Wait, how does this work? Next time new version will be deployed, the deploy script will override all the files, and people will notice that all the data is coming back damaged.
Was it a site in maintenance mode, where no one was working on anymore?
Not only that, the company must not have a single front end dev open up dev tools for 30 days (which should happen at least once a month if anybody is debugging or doing any frontend dev whatsoever), and notice that the usual json payload from the server is encrypted and can't show up in devtools, plus there's this weird outgoing request to a domain they don't recognize? And absolutely no devops or logging notices an request to some weird domain (which must be handling tons of requests and have great uptime and scalability, since every single client has to connect to it to decrypt the database).
Oh, and there must not be a DBA at the company either, since absolutely nobody ran a SQL or analytics query in an entire month and noticed that some of the rows were full of unreadable garbage..
This story must be about someone's single server, single dev LAMP blog from ten years ago if it ever actually happened.
The encryption would happen on the server, not the client. Besides, what json? The server just returns rendered html as the lord intended :)
Yes, we are talking about the long tail of little LAMP servers handling small business needs with some custom code written by a contracting shop. What’s a devops? DBA? Once the site is developed and working, there’s little reason to pay to change it.
It's nice to have a restore step in there too, so one has both a validation that the backup is usable, and gives a "playground" where one can have a safe day old environment for testing/training/whatnot against production data.

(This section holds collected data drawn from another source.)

/-- Without YIELD; with YIELD after a PREEMPT, with one pending, and without; a gang whose only member left a record. -/
theorem witness_HartsReturnAndResume :
    (sup.hart.mode = .supervisor ∧ sup.hart.tstatus.getLsbD 1 = false)
    ∧ [((0x3002 : Word), true, true), (0x3022, false, true), (0x3002, false, false)].all (fun x =>
      let s := inGang (withHart sup fun h => { h with tstatus := x.1, preempted := x.2.1 }) gang0
      decide (s.hart.mode = .supervisor) && s.hart.tstatus.getLsbD 1 && decide (gangOf s s.cur = some gang0)
      && !releaseWaits s 1 && (s.hart.preempted || s.hart.tstatus.getLsbD 5) == x.2.2) = true
    ∧ (let g := { gang0 with members := [0], preempting := true, left := [(0, hartRecord sup.hart 0 1)] }
      let s := inGang State.reset g
      s.sched.gang.find? (fun x => x.id == 1) = some g ∧ resumesNext s g = true
        ∧ mapRising g.left = true) := by decide +kernel

/-- Each interrupt pending in user mode; a SLICE of 1; a hart that took PREEMPT. -/
theorem witness_InterruptsAreTakenInOrder :
    (let with_ := fun n => withHart user fun h => { h with tstatus := n, slice := 1, preempted := true }
    [(0x3070 : Word), 0x3050, 0x3010].all (fun n => decide ((getHart (with_ n) 0).run = .running)
      && decide ((getHart (with_ n) 0).mode = .user) && decide ((getHart (with_ n) 0).wait = none)
      && decide ((getHart (with_ n) 0).slice ≠ 0) && (getHart (with_ n) 0).preempted)
    && (getHart (with_ 0x3070) 0).tstatus.getLsbD 5
    && !(getHart (with_ 0x3050) 0).tstatus.getLsbD 5 && (getHart (with_ 0x3050) 0).tstatus.getLsbD 6
    && !(getHart (with_ 0x3010) 0).tstatus.getLsbD 5 && !(getHart (with_ 0x3010) 0).tstatus.getLsbD 6
    && (getHart (with_ 0x3010) 0).tstatus.getLsbD 4) = true := by decide +kernel

theorem witness_HartsParkAndTasksEnd :
    (let due := withHart user fun h => { h with tstatus := 0x3010 }
    let array := withHart user fun h => { h with mstateen := true }
    decide (user.hart.mode = .user) && decide (user.hart.wait ≠ some .park) && !user.hart.mstateen
      && !interruptDue user.hart
    && interruptDue due.hart && array.hart.mstateen && matrixEmpty array
    && decide ((array.hart.tileset.extractLsb' 2 2).toNat = 1)
    && decide ((getHart (waitsAt due .park) 0).wait = some .park) && !(getHart (waitsAt due .park) 0).stepping
    && interruptDue (getHart (waitsAt due .park) 0) && decide (sup.hart.mode = .supervisor)
      && decide (sup.hart.wait ≠ some .park)
    && !releaseWaits user 1 && decide (gangOf (inGang sup gang0) 0 = some gang0)
    && decide (gangOf (inGang user gang0) 0 = some gang0)
    && decide (((inGang user gang0).sched.gang.map (·.id)).Nodup) && gang0.members.contains 1
      && !gang0.ended.contains 1) = true := by
  decide +kernel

That is essential. If you do not regularly test restoring, you do not know if you have backups. I normally overstate this just a little for effect, "If you don't test your backups you don't have backups", but that isn't precisely true.
And yes, it frequently makes sense to base test/fixture data and whatnot on backup data flows, but unless you don't deal with any PII, you're hopefully not using that data without a sanitization step.
To anyone viewing my answer as a guide: a backup by itself is not a continuity plan. There are other important areas such as setting recovery metrics (RPO/RTO) and testing restores against those metrics. The world is rife with stories of unreadable backups and/or restorations that took days instead of hours.
Also, backups must include a physical process of moving a copy of backups to an airgapped secondary system (a human ejecting disks/CDs/tapes and carrying them to another storage container), so that it's impossible for an attacker to compromise the backups via the same software exploit that corrupts the primary data.
By good and easy to do point- something as simple as size will help but a diff between backups would tell much - i had not thought of that - then again it comes for free in something like tarsnap
Production has no access to backup.
Backup has read only access to production.
Backup writes are append and not overwrites.
Deletes/archival are governed by a retention process.